Online supplemental material
Table S1 includes statistics for ChIP-qPCR (Fig. 1). Table S2 lists antibodies used in this study. Table S3 lists primers and probes used in this study.
We thank members of the Reina-San-Martin laboratory for discussions, E. Soutoglou, T. Sexton, and A. Ramiro for comments on the manuscript, C. Ebel for assistance with cell sorting, M. Gendron for animal care, M. Reth for Mb1Cre mice, and the New York University Medical Center genome technology center for their contributions to this work.

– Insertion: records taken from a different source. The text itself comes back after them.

-- ==== Sys2Proof/Laws/Flags.lean ====
section
/-! SUPPORT. The bits of `STATUS` (20_memory.md R58). -/

namespace Sys2Proof.Machine

/-- A bit of a placed bit. -/
theorem getElem_bitAt (w j : Nat) (b : Bool) (i : Nat) (h : i < w) :
    (bitAt w j b)[i] = (decide (i = j) && b) := by
  rw [bitAt, getElem_fieldAt]
  rcases Nat.lt_trichotomy i j with h' | h' | h'
  · simp [h', h'.ne]
  · simp [h']
  · have h1 : ¬ i < j := by omega
    have h2 : i - j ≠ 0 := by omega
    simp [h1, h'.ne', BitVec.getLsbD_ofBool, h2]

end Sys2Proof.Machine
end

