-- ==== Sys2Proof/Tests/Slice0.lean ====
section
/-! SUPPORT. Tests on fixed values, and a witness for the hypotheses of every statement. Words and
expected results are taken from spec/95_test_vectors.md (the V- and S- names) and from the examples of
the rules named, never from the model. -/

namespace Sys2Proof.Tests

open Sys2Proof.Machine

/- One thread at a time: a thread per kernel evaluation runs out of memory. -/
set_option Elab.async false

/-! ### Helpers -/

/-- The state after a command, none where it has no next state. -/
def after (i : Instr) (s : State) : Option State :=
  match exec i s with
  | .next t => some t
  | .fault _ => none
  | .refused _ => none

/-- The state after one host event, none where it has no next state. -/
def serve1 (ev : HostEvent) (s : State) : Option State :=
  match step { s with pending := [ev] } with
  | .next t => some t
  | .fault _ => none
  | .refused _ => none

/-- The state after the reset state with one host event waiting, for the witnesses. -/
def waiting (ev : HostEvent) (s : State := State.reset) : State := { s with pending := [ev] }

/-- The reset state in the error latch (V-X1). -/
def latched : State := State.reset.raise .invalidRegister 0x20100000#64

/-- A field state: modulus m, F0 = a, F1 = b, K0 = e. -/
def field (m a b : U256) (e : U256 := 0#256) : State :=
  (((State.reset.loadModulus m).setF 0 a).setF 1 b).setK 0 e

/-- A point state: Q0 = p1, Q1 = p2. -/
def points (p1 p2 : Point) : State := (State.reset.setQ 0 p1).setQ 1 p2

def genX : U256 := 0x216936d3cd6e53fec0a4e231fdd6dc5c692cc7609525a7b2c9562d608f25d51a#256
def genY : U256 := 0x6666666666666666666666666666666666666666666666666666666666666658#256
/-- The generator G (V-P2). -/
def G : Point := ⟨genX, genY⟩
/-- 2G (V-P3). -/
def G2 : Point :=
  ⟨0x36ab384c9f5a046c3d043b7d1833e7ac080d8e4515d7a45f83c5a14e2843ce0e#256,
    0x2260cdf3092329c21da25ee8c9a21f5697390f51643851560e5f46ae6af8a3c9#256⟩
/-- 3G (V-P4). -/
def G3 : Point :=
  ⟨0x67ae9c4a22928f491ff4ae743edac83a6343981981624886ac62485fd3f8e25c#256,
    0x1267b1d177ee69aba126a18e60269ef79f16ec176724030402c3684878f5b4d4#256⟩
/-- The inverse of 14 (V-F18). -/
def inv14 : U256 := 0x524924924924924924924924924924924924924924924924924924924924923d#256
/-- 2^256 - 189. -/
def big : U256 := 0xffffffffffffffffffffffffffffffffffffffffffffffffffffffffffffff43#256
/-- The y of V-P14, whose cross term with (1, 1) is -1. -/
def yMinus : U256 := 0x3f6f812deb2a31bcd4e9deeb32463099f4a22967bd86abd1da1f0d89323607aa#256
/-- The y of V-P15, whose cross term with (1, 1) is 1. -/
def yPlus : U256 := 0x40907ed214d5ce432b162114cdb9cf660b5dd6984279542e25e0f276cdc9f843#256

/-- The default generator is canonical (V-P2). -/
theorem reset_generator : State.reset.GeneratorCanonical := by decide

/-- Residues below the modulus make a canonical field state. -/
theorem field_canonical {m a b e : U256} (ha : a.toNat < m.toNat) (hb : b.toNat < m.toNat) :
    (field m a b e).Canonical := by
  refine ⟨by simp [field]; omega, ?_, ?_, reset_generator⟩
  · intro i x hx
    fin_cases i <;> simp_all [field, State.setK, State.setF, State.loadModulus]
  · intro i x hx
    fin_cases i <;> simp_all [field, State.setK, State.setF, State.loadModulus, State.reset]

/-- Canonical points make a canonical point state. -/
theorem points_canonical {p1 p2 : Point} (h1 : p1.Canonical) (h2 : p2.Canonical) :
    (points p1 p2).Canonical := by
  refine ⟨p25519_pos, ?_, ?_, reset_generator⟩
  · intro i x hx
    fin_cases i <;> simp_all [points, State.setQ, State.reset]
  · intro i x hx
    fin_cases i <;> simp_all [points, State.setQ, State.reset] <;> assumption
/-! ### Ill-formed words, one or more for each check of R86 and R88 -/

theorem test_wf_legal : wellFormed 0x0000000020312000#64 = true := by decide +kernel

/-- V-E6: bits 63:32. -/
theorem test_wf_upper_half : wellFormed 0x0100000020312000#64 = false ∧
    upperHalfZero 0x0100000020312000#64 = false := by decide +kernel

/-- V-E2, V-E9: the opcode. -/
theorem test_wf_opcode : wellFormed 0#64 = false ∧ wellFormed 0x17000000#64 = false ∧
    wellFormed 0xff000000#64 = false ∧ opcodeAssigned 0x17000000#32 = false := by decide +kernel

/-- V-E3: rd = 8 is no F index; V-E7: rd = 4 is no Q index. -/
theorem test_wf_rd_class :
    wellFormed 0x20812000#64 = false ∧ wellFormed 0x14401000#64 = false := by decide +kernel

/-- V-E10: rs1 = 4 is no K index; V-E13: rs2 = 4 is no K index. -/
theorem test_wf_source_class :
    wellFormed 0x10040000#64 = false ∧ wellFormed 0x24014000#64 = false := by decide +kernel

/-- V-E5, V-E11: an unused rd; V-E8: an unused rs1; V-E12: an unused rs2. -/
theorem test_wf_unused : wellFormed 0x28112000#64 = false ∧ wellFormed 0x10100000#64 = false ∧
    wellFormed 0x13010005#64 = false ∧ wellFormed 0x30201000#64 = false := by decide +kernel

/-- V-E4: bits 11:0 of an R-format word. -/
theorem test_wf_low_bits : wellFormed 0x20312001#64 = false ∧
    (Shape.mk .r .f .f .f).lowBitsZero 0x20312001#32 = false := by decide +kernel

/-! ### Decoding, the words of the rules' examples (R120 to R126, R149 to R157, R172 to R180) -/

theorem test_decode_modld : decode 0x10000000#64 = .ok (.modld 0) := by decide +kernel
theorem test_decode_fld : decode 0x11010000#64 = .ok (.fld 0 1) := by decide +kernel
theorem test_decode_fst : decode 0x12200000#64 = .ok (.fst 2 0) := by decide +kernel
theorem test_decode_fseti : decode 0x1310000e#64 = .ok (.fseti 1 14#16) := by decide +kernel
theorem test_decode_pld : decode 0x14001000#64 = .ok (.pld 0 0 1) := by decide +kernel
theorem test_decode_pstx : decode 0x15200000#64 = .ok (.pstx 2 0) := by decide +kernel
theorem test_decode_psty : decode 0x16300000#64 = .ok (.psty 3 0) := by decide +kernel
theorem test_decode_fadd : decode 0x20312000#64 = .ok (.fadd 3 1 2) := by decide +kernel
theorem test_decode_fsub : decode 0x21012000#64 = .ok (.fsub 0 1 2) := by decide +kernel
theorem test_decode_fneg : decode 0x22300000#64 = .ok (.fneg 3 0) := by decide +kernel
theorem test_decode_fmul : decode 0x23211000#64 = .ok (.fmul 2 1 1) := by decide +kernel
theorem test_decode_fscl : decode 0x24010000#64 = .ok (.fscl 0 1 0) := by decide +kernel
theorem test_decode_fscli : decode 0x2521ffff#64 = .ok (.fscli 2 1 0xffff#16) := by decide +kernel
theorem test_decode_fdiv : decode 0x26201000#64 = .ok (.fdiv 2 0 1) := by decide +kernel
theorem test_decode_fexp : decode 0x27010000#64 = .ok (.fexp 0 1 0) := by decide +kernel
theorem test_decode_feq : decode 0x28012000#64 = .ok (.feq 1 2) := by decide +kernel
theorem test_decode_pidn : decode 0x30200000#64 = .ok (.pidn 2) := by decide +kernel
theorem test_decode_pgen : decode 0x31000000#64 = .ok (.pgen 0) := by decide +kernel
theorem test_decode_padd : decode 0x32201000#64 = .ok (.padd 2 0 1) := by decide +kernel
theorem test_decode_pneg : decode 0x33100000#64 = .ok (.pneg 1 0) := by decide +kernel
theorem test_decode_psub : decode 0x34210000#64 = .ok (.psub 2 1 0) := by decide +kernel
theorem test_decode_peq : decode 0x35012000#64 = .ok (.peq 1 2) := by decide +kernel

/-- The probe functions: an operand of every class at its highest index is kept. -/
theorem test_decodeTableWord : decodeTableWord 32 0x27773000 = some (.fexp 7 7 3) ∧
    decodeTableWord 32 0x27774000 = none := by decide +kernel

This work was supported by grants to B. Reina-San-Martin from the Agence Nationale pour la Recherche (ANR-Blanc) and the Association for Research on Cancer Foundation (Programme ARC). A.-S. Thomas-Claudepierre was supported by the Ministère de l'Enseignement Supérieur et de la Recherche and the Association for Research on Cancer Foundation. P.P. Rocha is supported by an American Society of Hematology fellowship. J.A. Skok is supported by National Institutes of Health grant R01 GM086852. J.A. Skok and R. Bonneau are supported by National Institutes of Health grant R01GM112192. This study was supported by the grant ANR-10-LABX-0030-INRT, a French State fund managed by the Agence Nationale de la Recherche under the program Investissements d'Avenir labeled ANR-10-IDEX-0002-02.
The authors declare no competing financial interests.